[Saved data entries]
/-- RESET_DEVICE commits its outcome and then asserts the reset, WARM keeping the time counter and COLD losing it; ENTER_DORMANT
with WAKE low stops the engine and reaches DORMANT_ENTRY, and with WAKE high is WRONG_STATE; ENTROPY_RETEST restarts the
start-up test of an unhealthy source and is refused for a healthy and for a locked one (R70, R240, R325). -/
def Obligations.DeviceCommands : Prop :=
  ∀ (s : State) (tag : BitVec 3) (csn : Word), Accepts tag s → InOrder csn s →
    let p (op : Byte) (params : List Byte) := seqPacket op tag csn params
    let reset (params : List Byte) (t : State) : Prop := t.dev.phase = .inReset ∧ t.cm = Cmd.new ∧ t.nv.lastE = csn
      ∧ t.nv.chains = [] ∧ outcomeOf csn t = some (outcomeEntry (p 0x90 params) stOk [])
      ∧ t.aorf.resetCount = inc8 s.aorf.resetCount
    Runs (.resetDeviceWarm tag csn) s (fun t => reset [0, 0, 0, 0] t ∧ t.dev.cause = 7 ∧ t.tb.counter = s.tb.counter)
    ∧ Runs (.resetDeviceCold tag csn) s (fun t => reset [1, 0, 0, 0] t ∧ t.dev.cause = 6 ∧ t.tb.counter = 0)
    ∧ Runs (.enterDormant tag csn [] false) s (fun t => Started (p 0x91 []) .dormant t ∧ t.dev.dvState = .dormantEntry
      ∧ t.dev.safeOk = false ∧ t.en.scanning = false)
    ∧ Runs (.enterDormant tag csn [] true) s (fun t => Done (p 0x91 []) stWrongState [] t
      ∧ t.dev.dvState = s.dev.dvState ∧ t.en = s.en)
    ∧ (s.ent.state = .unhealthy → Runs (.entropyRetest tag csn []) s (fun t => Started (p 0x58 []) (.retest true) t
      ∧ t.ent = { s.ent.afresh with state := .startup }))
    ∧ (s.ent.state = .healthy → Runs (.entropyRetest tag csn []) s (fun t => Done (p 0x58 []) stWrongState [] t
      ∧ t.ent = s.ent))
    ∧ (s.ent.state = .locked → Runs (.entropyRetest tag csn []) s (fun t => Done (p 0x58 []) stLocked [] t
      ∧ t.ent = s.ent))

/-- What the commands leave unchanged: beside the bus, the replies, the events and the store, staging, JOURNAL_ACK, the mode
request and the print requests change nothing; a write of settings changes the settings, the AORF and the pins and registers it
names; a time command the time base; the commands to ports the links; the fuse and patch commands the fuses; run control leaves
time, settings, ports and the strip. None but staging writes a bank, and none but PATCH_INSTALL the patch set (R65, R304, R308,
R343). -/
def Obligations.CommandFrames : Prop :=
  ∀ (s : State) (tag : BitVec 3) (csn w : Word) (p : List Byte) (n : Byte) (k : Fin 8) (tai : DWord) (off : Half) (x : Bool),
    Accepts tag s → InOrder csn s →
    let keepsStore (t : State) : Prop := t.nv.bankA = s.nv.bankA ∧ t.nv.bankB = s.nv.bankB ∧ t.nv.patchA = s.nv.patchA
      ∧ t.nv.patchB = s.nv.patchB
    (∀ i ∈ [Instr.stageConfigBegin tag csn p, .stageConfigData tag csn p, .stageConfigCommit tag csn p, .discardStaged tag csn p],
      Runs i s (fun t => HostFrame { s with dev := t.dev } t ∧ t.dev = { s.dev with discarded := t.dev.discarded }
        ∧ activeBank t = activeBank s ∧ t.nv.patchA = s.nv.patchA ∧ t.nv.patchB = s.nv.patchB))
    ∧ (∀ i ∈ [Instr.journalAck tag csn p, .setModeRequest tag csn p, .feed tag csn n, .testLine tag csn, .printText tag csn p],
      Runs i s (fun t => HostFrame s t ∧ keepsStore t))
    ∧ (∀ i ∈ [Instr.setEventEnables tag csn p, .pause tag csn], Runs i s (fun t =>
      HostFrame { s with aorf := t.aorf, set := t.set } t ∧ keepsStore t ∧ t.aorf.user = s.aorf.user))
    ∧ Runs (.resume tag csn) s (fun t => HostFrame { s with aorf := t.aorf, set := t.set, wp := t.wp } t ∧ keepsStore t)
    ∧ (∀ i ∈ [Instr.enSnapHold tag csn, .enSnapRelease tag csn, .evPendingClear tag csn k w], Runs i s (fun t =>
      HostFrame { s with aorf := t.aorf, en := t.en } t ∧ keepsStore t))
    ∧ Runs (.writeHrf tag csn p) s (fun t => HostFrame { s with aorf := t.aorf, set := t.set, en := t.en, dev := t.dev } t
      ∧ keepsStore t ∧ t.dev = { s.dev with defaultsRestored := t.dev.defaultsRestored, tsyncOut := t.dev.tsyncOut }
      ∧ t.en = { s.en with hold := t.en.hold, snapRead := t.en.snapRead, snapAddr := t.en.snapAddr })
    ∧ (∀ i ∈ [Instr.timeSet tag csn p, .leapAnnounce tag csn tai off x, .leapCancel tag csn tai off], Runs i s (fun t =>
      HostFrame { s with tb := t.tb, dev := t.dev } t ∧ keepsStore t ∧ t.dev = { s.dev with tsyncOut := t.dev.tsyncOut }))
    ∧ Runs (.timeSourceSelect tag csn p) s (fun t =>
      HostFrame { s with tb := t.tb, dev := t.dev, set := t.set, aorf := t.aorf } t ∧ keepsStore t
        ∧ t.dev = { s.dev with tsyncOut := t.dev.tsyncOut } ∧ t.set = { s.set with src := t.set.src })
    ∧ (∀ i ∈ [Instr.outputTestNow tag csn p, .learnPulses tag csn p], Runs i s (fun t =>
      HostFrame { s with links := t.links } t ∧ keepsStore t))
    ∧ Runs (.entropyRetest tag csn p) s (fun t => HostFrame { s with ent := t.ent } t ∧ keepsStore t)
    ∧ Runs (.fuseProgram tag csn p) s (fun t => HostFrame { s with fu := t.fu } t ∧ keepsStore t)
    ∧ (∀ i ∈ [Instr.patchInstallBegin tag csn w, .patchInstallData tag csn w p, .patchInstallFinish tag csn w], Runs i s (fun t =>
      HostFrame { s with fu := t.fu } t ∧ t.fu = { s.fu with xfer := t.fu.xfer } ∧ t.nv.bankA = s.nv.bankA
        ∧ t.nv.bankB = s.nv.bankB))
    ∧ (∀ i ∈ [Instr.run tag csn p, .stop tag csn p, .faultAck tag csn p, .enterDormant tag csn p x], Runs i s (fun t =>
      keepsStore t ∧ t.tb = s.tb ∧ t.set = s.set ∧ t.aorf = s.aorf ∧ t.ports = s.ports ∧ t.wp = s.wp ∧ t.fu = s.fu
        ∧ t.short = s.short ∧ t.sram = s.sram ∧ t.clock = s.clock ∧ t.pending = s.pending))
    ∧ Runs (.activateConfig tag csn p) s (fun t => keepsStore t ∧ t.tb = s.tb ∧ t.ports = s.ports ∧ t.wp = s.wp
      ∧ t.fu.rows = s.fu.rows ∧ t.sram = s.sram ∧ t.clock = s.clock)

**EXERCISE DETAILS**
The data is to be reproduced in full, every line intact.

**WRITTEN ANSWER**
/-- RESET_DEVICE commits its outcome and then asserts the reset, WARM keeping the time counter and COLD losing it; ENTER_DORMANT
with WAKE low stops the engine and reaches DORMANT_ENTRY, and with WAKE high is WRONG_STATE; ENTROPY_RETEST restarts the
start-up test of an unhealthy source and is refused for a healthy and for a locked one (R70, R240, R325). -/
def Obligations.DeviceCommands : Prop :=
  ∀ (s : State) (tag : BitVec 3) (csn : Word), Accepts tag s → InOrder csn s →
    let p (op : Byte) (params : List Byte) := seqPacket op tag csn params
    let reset (params : List Byte) (t : State) : Prop := t.dev.phase = .inReset ∧ t.cm = Cmd.new ∧ t.nv.lastE = csn
      ∧ t.nv.chains = [] ∧ outcomeOf csn t = some (outcomeEntry (p 0x90 params) stOk [])
      ∧ t.aorf.resetCount = inc8 s.aorf.resetCount
    Runs (.resetDeviceWarm tag csn) s (fun t => reset [0, 0, 0, 0] t ∧ t.dev.cause = 7 ∧ t.tb.counter = s.tb.counter)
    ∧ Runs (.resetDeviceCold tag csn) s (fun t => reset [1, 0, 0, 0] t ∧ t.dev.cause = 6 ∧ t.tb.counter = 0)
    ∧ Runs (.enterDormant tag csn [] false) s (fun t => Started (p 0x91 []) .dormant t ∧ t.dev.dvState = .dormantEntry
      ∧ t.dev.safeOk = false ∧ t.en.scanning = false)
    ∧ Runs (.enterDormant tag csn [] true) s (fun t => Done (p 0x91 []) stWrongState [] t
      ∧ t.dev.dvState = s.dev.dvState ∧ t.en = s.en)
    ∧ (s.ent.state = .unhealthy → Runs (.entropyRetest tag csn []) s (fun t => Started (p 0x58 []) (.retest true) t
      ∧ t.ent = { s.ent.afresh with state := .startup }))
    ∧ (s.ent.state = .healthy → Runs (.entropyRetest tag csn []) s (fun t => Done (p 0x58 []) stWrongState [] t
      ∧ t.ent = s.ent))
    ∧ (s.ent.state = .locked → Runs (.entropyRetest tag csn []) s (fun t => Done (p 0x58 []) stLocked [] t
      ∧ t.ent = s.ent))

/-- What the commands leave unchanged: beside the bus, the replies, the events and the store, staging, JOURNAL_ACK, the mode
request and the print requests change nothing; a write of settings changes the settings, the AORF and the pins and registers it
names; a time command the time base; the commands to ports the links; the fuse and patch commands the fuses; run control leaves
time, settings, ports and the strip. None but staging writes a bank, and none but PATCH_INSTALL the patch set (R65, R304, R308,
R343). -/
def Obligations.CommandFrames : Prop :=
  ∀ (s : State) (tag : BitVec 3) (csn w : Word) (p : List Byte) (n : Byte) (k : Fin 8) (tai : DWord) (off : Half) (x : Bool),
    Accepts tag s → InOrder csn s →
    let keepsStore (t : State) : Prop := t.nv.bankA = s.nv.bankA ∧ t.nv.bankB = s.nv.bankB ∧ t.nv.patchA = s.nv.patchA
      ∧ t.nv.patchB = s.nv.patchB
    (∀ i ∈ [Instr.stageConfigBegin tag csn p, .stageConfigData tag csn p, .stageConfigCommit tag csn p, .discardStaged tag csn p],
      Runs i s (fun t => HostFrame { s with dev := t.dev } t ∧ t.dev = { s.dev with discarded := t.dev.discarded }
        ∧ activeBank t = activeBank s ∧ t.nv.patchA = s.nv.patchA ∧ t.nv.patchB = s.nv.patchB))
    ∧ (∀ i ∈ [Instr.journalAck tag csn p, .setModeRequest tag csn p, .feed tag csn n, .testLine tag csn, .printText tag csn p],
      Runs i s (fun t => HostFrame s t ∧ keepsStore t))
    ∧ (∀ i ∈ [Instr.setEventEnables tag csn p, .pause tag csn], Runs i s (fun t =>
      HostFrame { s with aorf := t.aorf, set := t.set } t ∧ keepsStore t ∧ t.aorf.user = s.aorf.user))
    ∧ Runs (.resume tag csn) s (fun t => HostFrame { s with aorf := t.aorf, set := t.set, wp := t.wp } t ∧ keepsStore t)
    ∧ (∀ i ∈ [Instr.enSnapHold tag csn, .enSnapRelease tag csn, .evPendingClear tag csn k w], Runs i s (fun t =>
      HostFrame { s with aorf := t.aorf, en := t.en } t ∧ keepsStore t))
    ∧ Runs (.writeHrf tag csn p) s (fun t => HostFrame { s with aorf := t.aorf, set := t.set, en := t.en, dev := t.dev } t
      ∧ keepsStore t ∧ t.dev = { s.dev with defaultsRestored := t.dev.defaultsRestored, tsyncOut := t.dev.tsyncOut }
      ∧ t.en = { s.en with hold := t.en.hold, snapRead := t.en.snapRead, snapAddr := t.en.snapAddr })
    ∧ (∀ i ∈ [Instr.timeSet tag csn p, .leapAnnounce tag csn tai off x, .leapCancel tag csn tai off], Runs i s (fun t =>
      HostFrame { s with tb := t.tb, dev := t.dev } t ∧ keepsStore t ∧ t.dev = { s.dev with tsyncOut := t.dev.tsyncOut }))
    ∧ Runs (.timeSourceSelect tag csn p) s (fun t =>
      HostFrame { s with tb := t.tb, dev := t.dev, set := t.set, aorf := t.aorf } t ∧ keepsStore t
        ∧ t.dev = { s.dev with tsyncOut := t.dev.tsyncOut } ∧ t.set = { s.set with src := t.set.src })
    ∧ (∀ i ∈ [Instr.outputTestNow tag csn p, .learnPulses tag csn p], Runs i s (fun t =>
      HostFrame { s with links := t.links } t ∧ keepsStore t))
    ∧ Runs (.entropyRetest tag csn p) s (fun t => HostFrame { s with ent := t.ent } t ∧ keepsStore t)
    ∧ Runs (.fuseProgram tag csn p) s (fun t => HostFrame { s with fu := t.fu } t ∧ keepsStore t)
    ∧ (∀ i ∈ [Instr.patchInstallBegin tag csn w, .patchInstallData tag csn w p, .patchInstallFinish tag csn w], Runs i s (fun t =>
      HostFrame { s with fu := t.fu } t ∧ t.fu = { s.fu with xfer := t.fu.xfer } ∧ t.nv.bankA = s.nv.bankA
        ∧ t.nv.bankB = s.nv.bankB))
    ∧ (∀ i ∈ [Instr.run tag csn p, .stop tag csn p, .faultAck tag csn p, .enterDormant tag csn p x], Runs i s (fun t =>
      keepsStore t ∧ t.tb = s.tb ∧ t.set = s.set ∧ t.aorf = s.aorf ∧ t.ports = s.ports ∧ t.wp = s.wp ∧ t.fu = s.fu
        ∧ t.short = s.short ∧ t.sram = s.sram ∧ t.clock = s.clock ∧ t.pending = s.pending))
    ∧ Runs (.activateConfig tag csn p) s (fun t => keepsStore t ∧ t.tb = s.tb ∧ t.ports = s.ports ∧ t.wp = s.wp
      ∧ t.fu.rows = s.fu.rows ∧ t.sram = s.sram ∧ t.clock = s.clock)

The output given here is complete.